-- ==== Sys2Proof/Syntax.lean ====
section
/-! DEFINITION. The instructions: the six chunk kinds and the end marker, one constructor per row of
spec/opcode_table.json, with the operands of the chunk notation of R84. -/

namespace Sys2Proof

/-- The op of a chunk (R14, R71). -/
inductive ChunkKind where
  | rgb
  | rgba
  | index
  | diff
  | luma
  | run
deriving DecidableEq, Repr

/-- One unit of the byte stream, in the notation of R84 and R85: deltas are signed and unbiased, `n` is the run
length. `WellFormed.lean` says which operands can be spelled. -/
inductive Instr where
  /-- RGB r, g, b (R72). -/
  | rgb (r g b : Byte)
  /-- RGBA r, g, b, a (R73). -/
  | rgba (r g b a : Byte)
  /-- INDEX i: the cache slot (R74). -/
  | index (i : BitVec 6)
  /-- DIFF dr, dg, db (R75). -/
  | diff (dr dg db : Int)
  /-- LUMA dg, drg, dbg: green delta, then red and blue deltas less the green one (R76). -/
  | luma (dg drg dbg : Int)
  /-- RUN n (R77). -/
  | run (n : Nat)
  /-- END: the 8-byte end marker; not a chunk (R83, R85). -/
  | endMarker
deriving DecidableEq, Repr

end Sys2Proof
end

- [WHAT IS NEEDED]: If a line in the data above holds the string "operands", copy it.

- [SOLUTION TO THIS PROBLEM]:
spec/opcode_table.json, with the operands of the chunk notation of R84. -/
length. `WellFormed.lean` says which operands can be spelled. -/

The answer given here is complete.